Try it = Once the line containing "simp [State.win, State.setWin]" is found in the entries below, restate it and each following line word for word, stopping after the line containing "have h' : i.val".

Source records

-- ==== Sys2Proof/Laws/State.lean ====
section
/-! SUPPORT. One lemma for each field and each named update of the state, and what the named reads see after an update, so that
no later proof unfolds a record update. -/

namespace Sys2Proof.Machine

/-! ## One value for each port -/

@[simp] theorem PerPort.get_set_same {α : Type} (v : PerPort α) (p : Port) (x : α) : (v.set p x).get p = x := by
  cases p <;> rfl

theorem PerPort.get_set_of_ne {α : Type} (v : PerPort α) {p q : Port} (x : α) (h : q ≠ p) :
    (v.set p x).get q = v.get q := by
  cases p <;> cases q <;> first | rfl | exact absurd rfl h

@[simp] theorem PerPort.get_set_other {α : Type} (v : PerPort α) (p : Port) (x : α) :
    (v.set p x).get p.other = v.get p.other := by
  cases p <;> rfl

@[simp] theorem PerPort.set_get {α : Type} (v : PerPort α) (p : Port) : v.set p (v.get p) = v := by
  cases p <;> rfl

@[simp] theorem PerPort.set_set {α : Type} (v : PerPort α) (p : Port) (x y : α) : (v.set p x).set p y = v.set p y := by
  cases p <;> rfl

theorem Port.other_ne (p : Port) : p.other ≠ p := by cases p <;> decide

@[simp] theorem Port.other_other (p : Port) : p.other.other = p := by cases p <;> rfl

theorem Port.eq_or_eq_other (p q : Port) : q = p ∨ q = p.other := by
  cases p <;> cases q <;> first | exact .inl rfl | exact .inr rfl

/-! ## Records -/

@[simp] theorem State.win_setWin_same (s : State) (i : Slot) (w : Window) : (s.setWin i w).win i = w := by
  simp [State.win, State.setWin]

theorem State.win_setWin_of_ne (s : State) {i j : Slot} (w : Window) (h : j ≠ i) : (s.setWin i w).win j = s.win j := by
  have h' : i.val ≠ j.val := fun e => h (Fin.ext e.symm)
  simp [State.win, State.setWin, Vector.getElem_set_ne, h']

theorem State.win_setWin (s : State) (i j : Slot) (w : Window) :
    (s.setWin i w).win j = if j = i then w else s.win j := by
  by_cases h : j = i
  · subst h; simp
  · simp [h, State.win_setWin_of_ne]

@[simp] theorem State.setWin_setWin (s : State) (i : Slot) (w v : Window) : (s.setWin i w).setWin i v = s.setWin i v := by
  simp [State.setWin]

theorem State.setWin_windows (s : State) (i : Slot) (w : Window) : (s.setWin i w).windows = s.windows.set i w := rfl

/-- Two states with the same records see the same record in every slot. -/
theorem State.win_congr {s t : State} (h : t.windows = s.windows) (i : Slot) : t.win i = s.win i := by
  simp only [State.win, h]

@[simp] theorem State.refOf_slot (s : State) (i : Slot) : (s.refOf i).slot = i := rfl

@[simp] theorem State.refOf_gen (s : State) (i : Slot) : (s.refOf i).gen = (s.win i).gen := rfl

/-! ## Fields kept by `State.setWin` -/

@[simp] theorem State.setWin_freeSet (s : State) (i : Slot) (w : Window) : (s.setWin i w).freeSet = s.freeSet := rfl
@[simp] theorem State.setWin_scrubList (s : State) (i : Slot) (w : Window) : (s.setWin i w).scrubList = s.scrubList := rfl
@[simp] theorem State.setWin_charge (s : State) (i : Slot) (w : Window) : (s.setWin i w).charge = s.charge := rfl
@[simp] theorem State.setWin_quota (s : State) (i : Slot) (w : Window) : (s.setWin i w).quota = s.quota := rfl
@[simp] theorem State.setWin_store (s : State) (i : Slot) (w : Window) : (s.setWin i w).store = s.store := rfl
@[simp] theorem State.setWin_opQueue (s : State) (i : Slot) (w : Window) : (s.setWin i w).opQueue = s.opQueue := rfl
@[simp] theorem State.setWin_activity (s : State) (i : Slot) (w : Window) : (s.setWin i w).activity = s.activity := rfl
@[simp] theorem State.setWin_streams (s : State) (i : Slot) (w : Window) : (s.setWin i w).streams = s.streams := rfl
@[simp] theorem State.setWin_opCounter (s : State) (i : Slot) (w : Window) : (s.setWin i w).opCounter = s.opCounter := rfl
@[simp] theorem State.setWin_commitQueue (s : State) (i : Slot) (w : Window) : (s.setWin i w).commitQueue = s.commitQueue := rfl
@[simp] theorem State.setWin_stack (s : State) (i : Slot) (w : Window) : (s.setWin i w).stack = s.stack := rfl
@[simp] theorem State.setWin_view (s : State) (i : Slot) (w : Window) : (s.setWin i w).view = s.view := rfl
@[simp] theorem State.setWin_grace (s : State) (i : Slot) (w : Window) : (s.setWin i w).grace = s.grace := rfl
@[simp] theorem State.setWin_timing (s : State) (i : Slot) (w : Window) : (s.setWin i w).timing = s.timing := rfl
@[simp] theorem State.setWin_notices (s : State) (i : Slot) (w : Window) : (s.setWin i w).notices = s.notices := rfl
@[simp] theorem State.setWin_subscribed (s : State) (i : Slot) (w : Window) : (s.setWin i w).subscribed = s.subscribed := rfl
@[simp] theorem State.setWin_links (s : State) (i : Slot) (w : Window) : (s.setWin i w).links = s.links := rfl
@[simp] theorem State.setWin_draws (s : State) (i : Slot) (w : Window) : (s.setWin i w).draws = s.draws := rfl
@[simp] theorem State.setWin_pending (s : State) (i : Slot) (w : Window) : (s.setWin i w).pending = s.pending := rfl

Answer box =
  simp [State.win, State.setWin]

theorem State.win_setWin_of_ne (s : State) {i j : Slot} (w : Window) (h : j ≠ i) : (s.setWin i w).win j = s.win j := by
  have h' : i.val ≠ j.val := fun e => h (Fin.ext e.symm)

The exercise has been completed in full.